Records supplied:
-- ==== Sys2Proof/Machine/Bringup.lean ====
section
/-! DEFINITION. The power-up sequence and bring-up (R416 to R428, R435, R436, R452, R453). -/
namespace Sys2Proof.Machine

/-! ### The power-up sequence -/

/-- Some feed is present. -/
def State.fed (s : State) : Bool := s.pwr.feedA.present || s.pwr.feedB.present

/-- Set the step of the sequence. -/
def State.toStep (s : State) (x : PowerStep) : State := { s with pwr := { s.pwr with step := x } }

/-- The baseline voltage and compute clock of a field, within the ranges of R18 and R22. -/
def baseVoltOf (fld : Nat) : Nat := min 850 (max 700 (Config.baseVolt fld))
def baseBinOf (fld : Nat) : Nat := min 28 (max 14 (Config.baseBin fld))

/-- The voltage and bin at which a field starts: planned, or baseline (R424, R452). -/
def FieldSt.startVolt (x : FieldSt) (fld : Nat) : Nat := match x.plan with | some p => p.volt | none => baseVoltOf fld
def FieldSt.startBin (x : FieldSt) (fld : Nat) : Nat := match x.plan with | some p => p.bin | none => baseBinOf fld

/-- A field region is switched on at its voltage (R452); one that is locked off stays dark until the next cold bring-up (R453, R457).
(DEDUCED, log 131) -/
def FieldSt.powerOn (x : FieldSt) (fld : Nat) (kind : BootKind) : FieldSt :=
  if x.region = .locked ∧ kind = .warm then x else { x with region := .on, volt := x.startVolt fld }

/-- The field regions are switched on, in ascending field index (R452). -/
def State.regionsOn (s : State) : State :=
  let s1 := s.each (List.range 64) (fun t k => t.modField k (fun x => x.powerOn k s.boot.nextKind))
  (List.range 64).foldl (fun t k =>
    if (t.field k).region = .locked then t.modFab (fun b => { b with dark := setBit64 b.dark k true }) else t) s1

/-- The release of a module reset after the wafer thermal trip can go on (R461, R469): every crust sensor reads below 60 degrees and the
inlet is within its limits. -/
def State.coolEnough (s : State) : Bool :=
  s.thm.crust.all (fun e => e.2.failed || decide (e.2.temp < deg 60))
    && decide (deg 20 ≤ s.thm.inlet) && decide (s.thm.inlet ≤ deg 35) && decide (400 ≤ s.thm.flow)

/-- POWER_UP_STEP (R23, R452, R453, R469, R485, R488): the next step of the sequence, if what it needs is there. -/
def execPowerUpStep (s : State) : Res :=
  match s.pwr.step with
  | .off => if s.fed then .next { s.toStep .standby with now := 0 } else .next s
  | .standby => if s.sec.recovery then .next s else .next s.startLmc
  | .started =>
    if s.pwr.wantOn && s.fed then
      let s1 := s.toStep .converters
      .next { s1 with pwr := { s1.pwr with quadOk := 0xF, quadCv := [(0, 4800), (1, 4800), (2, 4800), (3, 4800)] } }
    else .next s
  | .converters => .next (s.toStep .crust)
  | .crust => .next (s.regionsOn.toStep .regions)
  | .regions =>
    if s.thm.waitCool && !s.coolEnough then .next s
    else .next { s.toStep .released with thm := { s.thm with waitCool := false } }
  | .released => .next s

/-! ### Bring-up -/

/-- Bring-up ends without reaching ready (R427, R503). -/
def State.bringupFails (s : State) : State :=
  { s with boot := { s.boot with fail := true, active := false }, mgmt := { s.mgmt with busy := none } }

/-- BRINGUP_START (R423, R424, R488, R489): module reset has been released. The CRUST and SERDES images are chosen. -/
def execBringupStart (s : State) : Res :=
  if s.pwr.step ≠ .released ∨ s.ready ∨ s.boot.active ∨ s.boot.phase ≠ 0 then .next s
  else
    let s1 := { s with boot := { s.boot with kind := s.boot.nextKind, nextKind := .cold, phase := 1, active := true, releasedAt := s.now } }
    let s2 := (s1.chooseBank 2).chooseBank 3
    if s2.runs 2 && s2.runs 3 then .next s2 else .next s2.bringupFails

/-- Every site that a test selects is retired. -/
def State.retireAll (s : State) (p : Nat → Bool) : State := s.each (allSites.filter p) (fun t i => t.setSite i .retired)

/-- The factory map shows a site as retired (R11, R420): at most 16 of a field, since as shipped at least 384 are enabled. -/
def factoryGone (i : Nat) : Bool := (((fieldSites (fieldOf i)).filter Config.factoryRetired).take 16).contains i

/-- Phase 1 (R420): the site states are those of the service map, or, if it does not verify, of the factory map alone. -/
def State.loadMaps (s : State) (good : Bool) : State :=
  let s1 := if good then { s with site := s.boot.map.sites }
    else { s with site := [], boot := { s.boot with reverted := true, map := { gen := s.boot.map.gen, hours := s.boot.map.hours } } }
  s1.retireAll factoryGone

/-- Phase 2: the fabric clocks at 1.2 GHz, and the compute clocks at the planned or baseline bins (R424, R440, R466). -/
def FieldSt.startClocks (x : FieldSt) (fld : Nat) : FieldSt :=
  let y := { x with bin := x.startBin fld, slow := false, spCeil := if x.held350 then 14 else 28 }
  { y with cclk := y.target }

/-- The fields and numbers of the physical links at link ends (R421). -/
def State.linkNos (s : State) (l : List LinkEnd) : List (Nat × Nat) :=
  l.filterMap (fun x => (s.physLink (Site.idx x.site) x.port).map (fun n => (fieldOf (Site.idx x.site), n)))

/-- Phase 4 (R420, R422, R427): the link tests and the sparing. -/
def State.testLinks (s : State) (x : PhaseFinding) : State :=
  let fresh := s.boot.kind == .cold || s.boot.reverted
  let lanes := addLanes (if fresh then [] else s.boot.map.lanes) (Config.factoryLanes.map laneOfWord)
  let edge := if fresh then factoryEdge else s.boot.map.edge
  s.sparing lanes edge x.failedLanes ((s.modFab (fun b => { b with edge := edge })).linkNos x.failedLinks)

/-- Phase 6 (R420, R425): proofing adds exclusions when it is cold, and those of both maps apply. -/
def State.exclude (s : State) (new : List (StackIx × Nat)) : State :=
  let add := Config.factoryExcluded ++ (if s.boot.kind = .cold then new.map (fun e => (e.1.val, e.2)) else [])
  let l := s.boot.map.excluded ++ add.filter (fun e => !s.boot.map.excluded.contains e)
  let s1 := { s with boot := { s.boot with map := { s.boot.map with excluded := l }, excluded := !l.isEmpty } }
  s1.each (List.range 32) (fun t n => t.modCtl n (fun c => { c with excluded := (l.filter (fun e => e.1 == n)).map Prod.snd }))

/-- The selection of sites in a field (R417): the sites to enable and to hold back. -/
def State.selection (s : State) (fld : Nat) : List Nat × List Nat :=
  let pass := (fieldSites fld).filter (fun i => s.siteState i == .enabled || s.siteState i == .spare)
  let on := pass.filter (fun i => s.siteState i == .enabled)
  let off := pass.filter (fun i => s.siteState i == .spare)
  let e := max (min pass.length 384) (pass.length - s.boot.map.reserve)
  (off.take (e - on.length), on.drop e)

/-- Select the sites of every field (R417). -/
def State.selectSites (s : State) : State :=
  s.each (List.range 64) (fun t k =>
    let x := t.selection k
    (t.each x.1 (fun u i => u.setSite i .enabled)).each x.2 (fun u i => u.setSite i .spare))

/-- GEN_SHORT (R417, R436). -/
def State.shortFields (s : State) : W64 :=
  (List.range 64).foldl (fun v k => setBit64 v k (decide (((fieldSites k).filter (fun i => s.siteState i == .enabled)).length < 384))) 0

/-- Phase 7 (R197, R400, R417): sites are selected at a cold bring-up, or where the factory map was used alone; routes and checkers follow. -/
def State.merge (s : State) : State :=
  let s1 := if s.boot.kind = .cold ∨ s.boot.reverted then s.selectSites else s
  let s2 := (s1.modFab (fun b => { b with installed := s1.liveMap })).assignCheckers
  { s2 with boot := { s2.boot with short := s2.shortFields } }

/-- A plan applies at once during bring-up (R477). (DEDUCED, log 128) -/
def FieldSt.applyPlan (x : FieldSt) : FieldSt :=
  match x.plan with
  | none => x
  | some p => let y := { x with volt := p.volt, bin := p.bin, slow := p.slow }
    { y with cclk := y.target }

/-- A cold bring-up that finds 12 or more working sensors no longer holds the snowplough ceiling (R465). -/
def FieldSt.recheck (x : FieldSt) : FieldSt :=
  if x.working.length < 12 then x else { x with held350 := false, spCeil := 28 }

/-- Phase 8 (R424, R474, R476): a cold bring-up runs a rewax, and enables spares for the sites that it retires; a warm one runs it if a
monitor has drifted. -/
def State.margins (s : State) : State :=
  let s1 :=
    if s.boot.kind = .cold then
      let s2 := (s.each (List.range 64) (fun t k => t.modField k FieldSt.recheck)).rewaxAll 3
      (s2.selectSites).assignCheckers
    else if s.thm.drift then s.rewaxAll 1
    else s
  let s3 := s1.each ((List.range 64).filter (fun k => !s1.isDark k)) (fun t k => t.modField k FieldSt.applyPlan)
  { s3 with boot := { s3.boot with short := s3.shortFields } }

/-- The code of KIND (R436). -/
def BootKind.code : BootKind → Nat
  | .cold => 1
  | .warm => 2

/-- Phase 9 (R419, R424, R436, R484, R486, R488, R503, R509): the service map is written and GEN_READY is set. -/
def State.commitReady (s : State) : State :=
  let s1 := s.writeMap.signRecord .serviceMap
  let s2 := { s1 with
    ready := true,
    boot := { s1.boot with active := false, duration := min 65535 ((s1.now - s1.boot.releasedAt) / 1000000) },
    mem := { s1.mem with winStart := s1.now, winSeen := false },
    mgmt := { s1.mgmt with busy := none } }
  let s3 := (s2.each [1, 2, 3] State.activate).raiseCounters.revokeSlot
  s3.raiseWide 0x0061 (s.mgmt.cause + 16 * s.boot.kind.code + 256 * s.mgmt.causeSensor)

/-- What the end of a phase changes (R424). -/
def State.endPhase (s : State) (x : PhaseFinding) : State :=
  match s.boot.phase with
  | 1 => s.loadMaps x.serviceMapGood
  | 2 => s.each ((List.range 64).filter (fun k => !s.isDark k)) (fun t k => t.modField k (fun y => y.startClocks k))
  | 4 => s.testLinks x
  | 5 =>
    let l := x.failedSites.map Site.idx
    let s1 := s.each l (fun t i => t.setSite i .retired)
    { s1 with boot := { s1.boot with failed := l } }
  | 6 => s.exclude x.excluded
  | 7 => s.merge
  | 8 => s.margins
  | _ => s

/-- BRINGUP_PHASE_END (R424, R427): a phase completes and the next begins; after the last, the engine is ready. -/
def execBringupPhaseEnd (found : PhaseFinding) (s : State) : Res :=
  if !s.boot.active then .next s
  else if !found.ok then .next s.bringupFails
  else if s.boot.phase = 9 then .next s.commitReady
  else
    let s1 := s.endPhase found
    .next { s1 with boot := { s1.boot with phase := s.boot.phase + 1 } }

end Sys2Proof.Machine
end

Prompt:
Scan the lines above for "are enabled. -/" and for "def State.loadMaps (s". Repeat exactly the line holding each of them and every line in between.

Answer to this problem:
/-- The factory map shows a site as retired (R11, R420): at most 16 of a field, since as shipped at least 384 are enabled. -/
def factoryGone (i : Nat) : Bool := (((fieldSites (fieldOf i)).filter Config.factoryRetired).take 16).contains i

/-- Phase 1 (R420): the site states are those of the service map, or, if it does not verify, of the factory map alone. -/
def State.loadMaps (s : State) (good : Bool) : State :=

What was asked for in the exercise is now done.